──────── Material provided ────────

-- ==== Sys2Proof/Certificates/Slice0/Obligations.lean ====
section
/-! DEFINITION. The statements for the provers. Each says what the numbered rules of the spec say that an instruction, an event or the machine does;
what the model itself chose is said so, with its log entry. The shared vocabulary of the statements stands in the namespace Sys2Proof.Claims. -/

open Sys2Proof Sys2Proof.Machine

/-! ## What changes from one state to another -/

namespace Sys2Proof.Claims

/-- From `s` to `t` nothing has changed but strand `k` of core `c`: every other strand, every core, every byte of memory and all
else is as before. -/
def OnlyStrand (c k : Nat) (s t : State) : Prop :=
  t = { s with strands := t.strands } ∧
  ∀ j, j ≠ 4 * c + k → SMap.get Strand.reset t.strands j = SMap.get Strand.reset s.strands j

/-- From `s` to `t` nothing has changed but core `c` and strand `k` of that core. -/
def OnlyCoreStrand (c k : Nat) (s t : State) : Prop :=
  t = { s with strands := t.strands, cores := t.cores } ∧
  (∀ j, j ≠ 4 * c + k → SMap.get Strand.reset t.strands j = SMap.get Strand.reset s.strands j) ∧
  ∀ j, j ≠ c → SMap.get Core.reset t.cores j = SMap.get Core.reset s.cores j

/-- From `a` to `b` a strand has retired one scalar instruction: x[rd] holds `v` unless rd is x0, every other x register is as
before, the pc is `pc`, instret and event counter 0x01 have counted one instruction (R279), and nothing else has changed. -/
def Retired (pc : Word) (rd : BitVec 5) (v : Word) (a b : Strand) : Prop :=
  (∀ r, b.readX r = if r = rd ∧ rd ≠ 0 then v else a.readX r) ∧
  b = { a with x := b.x, pc := pc, instret := a.instret + 1, events := b.events } ∧
  ∀ e, SMap.get 0 b.events e = SMap.get 0 a.events e + (if e = 1 then 1 else 0)

/-- The step is one scalar instruction of the acting strand, which writes `v` to x[rd] and goes to `pc`. -/
def RetiresTo (i : Instr) (s : State) (pc : Word) (rd : BitVec 5) (v : Word) : Prop :=
  ∃ t, exec i s = .next t ∧ OnlyStrand s.who.1 s.who.2 s t ∧ Retired pc rd v s.cur t.cur

/-- The acting strand takes exception `e` at its own pc: the outcome is the trap of R87 (with its record, or its wait for one, R242,
and the double fault of R100, where those apply). -/
def Raises (i : Instr) (s : State) (e : Exc) : Prop := exec i s = .next (s.takeTrap s.who.1 s.who.2 s.cur.pc e)

/-- The acting strand's instruction retires with `v` in rd, and `s1` is the state apart from that. -/
def Gives (i : Instr) (s : State) (rd : BitVec 5) (v : Word) (s1 : State) : Prop :=
  exec i s = .next (s1.onCur fun t => (t.writeX rd v).retire)

/-- The acting strand's instruction retires without a result, and `s1` is the state apart from that. -/
def Leaves (i : Instr) (s s1 : State) : Prop := exec i s = .next (s1.onCur Strand.retire)

/-- The instruction waits: nothing changes. -/
def Waits (i : Instr) (s : State) : Prop := exec i s = .next s

/-- The vector words of the acting strand have completed. -/
def Drained (s : State) : Prop := s.cur.lq = [] ∧ s.cur.aq = [] ∧ s.cur.sq = [] ∧ s.cur.walks = []

/-- Bits `hi` to `lo` of a word, as a number. -/
def part (v : Word) (hi lo : Nat) : Nat := v.toNat / 2 ^ lo % 2 ^ (hi + 1 - lo)

/-- A field of a word, in bits `hi` to `lo`, is not 0. -/
def nonzero (v : Word) (hi lo : Nat) : Bool := part v hi lo != 0

/-- The memory map places every byte that the sinks of a record have gathered, or it lies in host memory (R152). -/
def SinksMapped (s : State) (r : Rec) : Prop :=
  ∀ x ∈ r.nodes, x.kind = 3 → ∀ g ∈ (s.port x.core x.unit).gather, ∀ a, g.1 = .dev a → (s.place a).isSome = true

────────

What is needed is an exact copy of the entries from their first line down to the line with "to another -/", that line included, and nothing beyond it.

- [The completed task]:
-- ==== Sys2Proof/Certificates/Slice0/Obligations.lean ====
section
/-! DEFINITION. The statements for the provers. Each says what the numbered rules of the spec say that an instruction, an event or the machine does;
what the model itself chose is said so, with its log entry. The shared vocabulary of the statements stands in the namespace Sys2Proof.Claims. -/

open Sys2Proof Sys2Proof.Machine

/-! ## What changes from one state to another -/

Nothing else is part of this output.